==== Task material

-- ==== Sys2Proof/Machine/Level.lean ====
section
/-! DEFINITION. The level arithmetic (R104) that members' audio, concealment and the identification share. -/

namespace Sys2Proof.Machine

/-- The fine-stage multipliers F[0]–F[11] (R104). -/
def fineTable : List Int := [32768, 30935, 29205, 27571, 26029, 24573, 23198, 21900, 20675, 19519, 18427, 17396]

/-- F[f]. -/
def fine (f : Nat) : Int := fineTable.getD f 0

/-- The coarse stage (R104 step 4): doubled for c = −1, otherwise shifted right by c, rounding toward minus infinity. -/
def coarse (c y : Int) : Int := if c < 0 then 2 * y else y / 2 ^ c.toNat

/-- Saturation to the range of a sample (R104 step 5). -/
def saturateSample (y : Int) : Int := max (-32768) (min 32767 y)

/-- The level arithmetic: sample `x` at an attenuation of `a` steps (R104). -/
def level (x a : Int) : Int :=
  if 96 ≤ a then 0 else saturateSample (coarse (a / 12) (x * fine (a % 12).toNat / 2 ^ 15))

end Sys2Proof.Machine
end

========

Work task
The material above should be retyped in full, exactly as given.

Result
-- ==== Sys2Proof/Machine/Level.lean ====
section
/-! DEFINITION. The level arithmetic (R104) that members' audio, concealment and the identification share. -/

namespace Sys2Proof.Machine

/-- The fine-stage multipliers F[0]–F[11] (R104). -/
def fineTable : List Int := [32768, 30935, 29205, 27571, 26029, 24573, 23198, 21900, 20675, 19519, 18427, 17396]

/-- F[f]. -/
def fine (f : Nat) : Int := fineTable.getD f 0

/-- The coarse stage (R104 step 4): doubled for c = −1, otherwise shifted right by c, rounding toward minus infinity. -/
def coarse (c y : Int) : Int := if c < 0 then 2 * y else y / 2 ^ c.toNat

/-- Saturation to the range of a sample (R104 step 5). -/
def saturateSample (y : Int) : Int := max (-32768) (min 32767 y)

/-- The level arithmetic: sample `x` at an attenuation of `a` steps (R104). -/
def level (x a : Int) : Int :=
  if 96 ≤ a then 0 else saturateSample (coarse (a / 12) (x * fine (a % 12).toNat / 2 ^ 15))

end Sys2Proof.Machine
end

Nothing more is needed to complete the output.